### Your instructions
Look for "operations" in the material below and show each line that contains it.

───── Working data ─────

-- ==== Sys2Proof/Laws/Shared.lean ====
section
/-! SUPPORT. All that the shared operations on bells, counts and fabric ports can do: the parts of the device they may change,
once for each. -/

namespace Sys2Proof.Machine

/-- A count changes the event counters. -/
theorem countEvent_frame (d : Dev) (code amount die : Nat) (tile byRing : Option Nat) :
    ∃ c, countEvent d code amount die tile byRing = { d with counters := c } := ⟨_, rfl⟩

/-- The counts of an access change the event counters. -/
theorem countAccess_frame (d : Dev) (write : Bool) (a len : Nat) (who : Option OpName) :
    ∃ c, countAccess d write a len who = { d with counters := c } := by
  unfold countAccess
  split
  · exact ⟨_, rfl⟩
  · exact ⟨_, rfl⟩
  · exact ⟨_, rfl⟩

/-- A change of a bell changes what the hub holds of its bells, and which operations of its rings are ready. -/
theorem changeBell_frame (d : Dev) (b requester : Nat) (change : BellChange) :
    ∃ r x y z, changeBell d b requester change =
      { d with hub.rings := r, hub.bells := x, hub.bellPtr := y, hub.bellNow := z } := ⟨_, _, _, _, rfl⟩

/-- Flits that leave a port change its record, the outbox and the event counters. -/
theorem emitFlits_frame (d : Dev) (q : Nat) (p : Port) (sent : List Bytes) :
    ∃ c, emitFlits d q p sent = { d with
      fabric.ports := d.fabric.ports.set q p
      out.flits := d.out.flits ++ sent.map fun b => (q, b)
      counters := c } := by
  unfold emitFlits
  simp only
  split
  · exact ⟨_, rfl⟩
  · exact ⟨_, rfl⟩

/-- A port that drains changes the ports, what was sent, and the event counters. -/
theorem drainPort_frame (q fuel : Nat) (d : Dev) :
    ∃ p m b c, drainPort q fuel d = { d with fabric.ports := p, out.fabric := m, out.flits := b, counters := c } := by
  induction fuel generalizing d with
  | zero => exact ⟨_, _, _, _, rfl⟩
  | succ n ih =>
    unfold drainPort
    simp only
    split
    · exact ⟨_, _, _, _, rfl⟩
    · split
      · exact ⟨_, _, _, _, rfl⟩
      · generalize Port.sendFlits _ _ _ = r
        rename_i w _
        obtain ⟨c, e⟩ := emitFlits_frame { d with out.fabric := d.out.fabric ++ [(q, w.2)] } q r.1 r.2
        obtain ⟨_, _, _, _, h⟩ := ih (emitFlits { d with out.fabric := d.out.fabric ++ [(q, w.2)] } q r.1 r.2)
        rw [h, e]
        exact ⟨_, _, _, _, rfl⟩

/-- What a port sends when a message is handed to it changes the ports, what was sent, and the event counters. -/
theorem portSend_frame (d : Dev) (q inPort : Nat) (m : FabMsg) :
    ∃ p x b c, portSend d q inPort m = { d with fabric.ports := p, out.fabric := x, out.flits := b, counters := c } := by
  unfold portSend pumpPort
  generalize hd : ({ d with
    fabric.ports := modAt d.fabric.ports q fun p => { p with waiting := p.waiting ++ [(inPort, m)] } } : Dev) = d1
  simp only
  split
  · subst hd; exact ⟨_, _, _, _, rfl⟩
  · split
    · obtain ⟨_, _, _, _, h⟩ := drainPort_frame q (d1.fabric.ports.getD q {}).waiting.length d1
      rw [h]; subst hd
      exact ⟨_, _, _, _, rfl⟩
    · generalize (d1.fabric.ports.getD q {}).resume = r
      obtain ⟨c, e⟩ := emitFlits_frame d1 q r.1 r.2
      obtain ⟨_, _, _, _, h⟩ := drainPort_frame q (d1.fabric.ports.getD q {}).waiting.length (emitFlits d1 q r.1 r.2)
      rw [h, e]; subst hd
      exact ⟨_, _, _, _, rfl⟩

end Sys2Proof.Machine
end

─────

### Result of this task
/-! SUPPORT. All that the shared operations on bells, counts and fabric ports can do: the parts of the device they may change,
/-- A change of a bell changes what the hub holds of its bells, and which operations of its rings are ready. -/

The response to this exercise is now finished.